Abstract
Objective: To examine predictors for 30-day readmission post-onset of traumatic brain injury (TBI) after initial trauma hospitalization.
Design: Retrospective cohort.
Participants: In total, 5284 patients with an acute TBI admitted from January 1, 2006, through December 31, 2015.
Methods: Demographic and clinical data after initial TBI onset were extracted from the local trauma registry and matched with the Dallas-Fort Worth Hospital Council registry. Multiple logistic regression analysis was used to determine factors significantly associated with 30-day readmission. Top diagnosis codes for 30-day readmission were also described.
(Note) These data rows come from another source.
-- ==== Sys2Proof/Machine/Proto.lean ====
section
/-! DEFINITION. Machine/Proto.lean: the coherence protocol of one line: what its home slice and the L1s do with each message
(R268 to R283, R287, R429), and what a recall leaves (R279, R280, R286). -/

namespace Sys2Proof.Machine

/-! ## Messages (R268, R269) -/

/-- What stands for the home slices as the sender of a message: no 12-bit agent ID. -/
def homeId : Nat := 4096

/-- A message as it leaves now. -/
def Msg.at_ (clock : DWord) (m : Msg) : Msg := { m with sent := clock }

/-- Send a message. -/
def sendMsg (s : State) (m : Msg) : State := { s with coh := { s.coh with msgs := s.coh.msgs ++ [m.at_ s.clock] } }

/-- A message from the home of a line to an agent. -/
def fromHome (k : MsgK) (line dst reqr acks : Nat) : Msg :=
  { k := k, line := line, src := homeId, dst := dst, reqr := reqr, acks := acks, stale := false, notice := false, sent := 0 }

/-- A message from a core to the home. -/
def toHome (k : MsgK) (line core : Nat) : Msg :=
  { k := k, line := line, src := core, dst := homeId, reqr := core, acks := 0, stale := false, notice := false, sent := 0 }

/-- An agent ID is retired (R268, R281, R283). -/
def retiredId (s : State) (id : Nat) : Bool := if id < 128 then id < 96 && (coreOf s id).dead else peerLostAgent s id

/-- A message of a retired ID is dropped and counted (R283); its record comes at most once in 2^20 cycles (R421). -/
def dropMsg (s : State) (id : Nat) : State :=
  let old := (Map.find s.coh.dropped id).getD (0, 0)
  let n := old.1 + 1
  let now := s.clock.toNat
  if old.2 = 0 ∨ old.2 + 2 ^ 20 ≤ now + 1 then
    evLog { s with coh := { s.coh with dropped := Map.insert s.coh.dropped id (0, now + 1) } } 2 id n 0
  else { s with coh := { s.coh with dropped := Map.insert s.coh.dropped id (n, old.2) } }

/-! ## Directory entries (R271) -/

/-- Bit of a core in a sharer vector. -/
def sharerBit (core : Nat) : BitVec 96 := (1 : BitVec 96) <<< core

/-- Cores of a sharer vector other than one. -/
def otherSharers (v : BitVec 96) (core : Nat) : List Nat := (List.range 96).filter (fun c => v.getLsbD c && c != core)

/-- The entry is busy (R272). -/
def dirBusy (d : Dir) : Bool :=
  match d.st with
  | .sD | .mA | .wD => true
  | _ => false

/-- A directory entry with no transaction in progress. -/
def dirStable (d : Dir) : Bool :=
  match d.st with
  | .i | .s | .e | .m | .o => true
  | _ => false

/-- The entry names an owner. -/
def dirOwned (d : Dir) : Bool := d.st == .e || d.st == .m || d.st == .o

/-- Lines that an L2 slice holds: 2 MiB of 128 bytes (R12, R16), less the places of latent lines (R340). -/
def sliceRoom (s : State) (slice : Nat) : Nat := 16384 - (slicePlaces s slice).length

/-- A dirty line is written back into the frame of its pool page (R295). -/
def frameDirty (s : State) (line : Nat) : State :=
  match frameOfPage s (line / 65536) with
  | some (f, fr) =>
    if fr.st == .clean || fr.st == .dirty then
      setFrame s f { fr with st := .dirty, dirty := fr.dirty ||| (1 : BitVec 512) <<< (line % 65536 / 128) }
    else s
  | none => s

/-- The home copy of a line of this package is present. A slice that is full drops another line's first; which one is not architected
(log 7). -/
def homePut (s : State) (line : Nat) : State :=
  let d := dirOf s line
  if d.home ∨ 2 ^ 52 ≤ line then s
  else
    let t := setDir s line { d with home := true }
    let here := t.coh.dir.filter (fun e => e.2.home && e.1 != line && homeSlice e.1 == homeSlice line)
    if here.length < sliceRoom t (homeSlice line) then t
    else
      match here[(Config.freeWord (freeIdx s line)).toNat % here.length]? with
      | some (v, e) => setDir t v { e with home := false }
      | none => t

/-! ## L1 lines (R270, R274) -/

/-- Key of a core's L1 line. -/
def l1Key (core line : Nat) : Nat := core * 2 ^ 64 + line

/-- A core's L1 line. -/
def l1Of (s : State) (core line : Nat) : Option L1Line := Map.find s.coh.l1 (l1Key core line)

/-- Put a core's L1 line. -/
def setL1 (s : State) (core line : Nat) (l : L1Line) : State :=
  { s with coh := { s.coh with l1 := Map.insert s.coh.l1 (l1Key core line) l } }

/-- A core's L1 line goes to I. -/
def dropL1Line (s : State) (core line : Nat) : State :=
  { s with coh := { s.coh with l1 := Map.erase s.coh.l1 (l1Key core line) } }

/-- A line in a state, with nothing collected. -/
def L1Line.at (st : L1St) : L1Line := { st := st, acksNeed := none, acksGot := 0, heldAck := false, pend := false, wbSent := false, bad := false }

/-- The line waits on a request of its own. -/
def l1Asking (st : L1St) : Bool := st == .isD || st == .imD || st == .smA || st == .omA

/-- The line lies in the write-back buffer. -/
def l1Leaving (st : L1St) : Bool := st == .eiN || st == .miN || st == .iiN

/-! ## Halo pushes (R286, R287) -/

/-- Bytes a core reads at a key: its own unpushed bytes of an H line, else memory (R286). -/
def ownBytes (s : State) (core key : Nat) : Nat → List Byte
  | 0 => []
  | n + 1 =>
    (if haloOwner s key == some core then (Map.find s.coh.haloDirty key).getD (Tab.get 0 s.mem key) else Tab.get 0 s.mem key)
      :: ownBytes s core (key + 1) n

/-- Lines of H regions that a core owns and has written since their last push. -/
def haloDirtyLines (s : State) (core : Nat) : List Nat :=
  (s.coh.haloDirty.foldl (fun l e =>
    let line := lineOf e.1
    if l.contains line || haloOwner s line != some core then l else l ++ [line]) [])

/-- Cores other than the owner that hold a replica of a line (R286). -/
def replicaCores (s : State) (core line : Nat) : List Nat :=
  (s.coh.l1.filter (fun e => e.1 % 2 ^ 64 == line && e.1 / 2 ^ 64 != core)).map (fun e => e.1 / 2 ^ 64)

/-- A message of a push between the home of a line and a core; `core` owns the line. -/
def haloMsg (k : MsgK) (line dst core : Nat) : Msg := { fromHome k line dst core 0 with reqr := core }

/-- A push of the core is under way. -/
def pushing (s : State) (core : Nat) : Bool := s.coh.pushes.any (fun p => p.2.1 == core)

/-- The push of a core commits: the homes take the data, and the replicas become current (R287). -/
def commitPush (s : State) (core : Nat) : State :=
  let l := s.coh.pushes.filter (fun p => p.2.1 == core)
  let mem := l.foldl (fun m p => writeMem m p.1 (toBytes 128 p.2.2.2.toNat)) s.mem
  let sent (e : Host.Cell) : Bool := l.any (fun p => p.1 == lineOf e.1 && Tab.get 0 mem e.1 == e.2)
  let msgs := l.flatMap (fun p => (replicaCores s core p.1).map (fun c => haloMsg .hCommit p.1 c core))
  let t := (l.map (·.1)).foldl frameDirty s
  { t with mem := mem
           coh := { s.coh with pushes := s.coh.pushes.filter (fun p => p.2.1 != core), msgs := s.coh.msgs ++ msgs.map (·.at_ s.clock)
                               haloDirty := s.coh.haloDirty.filter (fun e => !sent e) } }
Results: Patients were primarily male (64.6%), non-Hispanic White (47.6%), uninsured (35.4%), and aged 46.1 +/- 23.3 years. In total, 448 patients (8.5%) had a 30-day readmission. Median cumulative charges for each readmitted subject was $34 313. Factors significantly associated with 30-day readmission were falling as the cause of injury, having increased Charlson Comorbidity Index and Injury Severity Score, and discharging to a skilled nursing facility or long-term acute care. Being uninsured was associated with decreased odds of a 30-day readmission. Top diagnosis codes among the readmission visits included cardiac codes (57.7%), fluid and acid-base disorders (54.8%), and hypertension (50.1%).
Conclusion: These data highlight those at risk for 30-day readmission across a diverse population of TBI at a large medical center. Interventions such as health literacy education or patient navigation may help mitigate 30-day readmission for at-risk patients.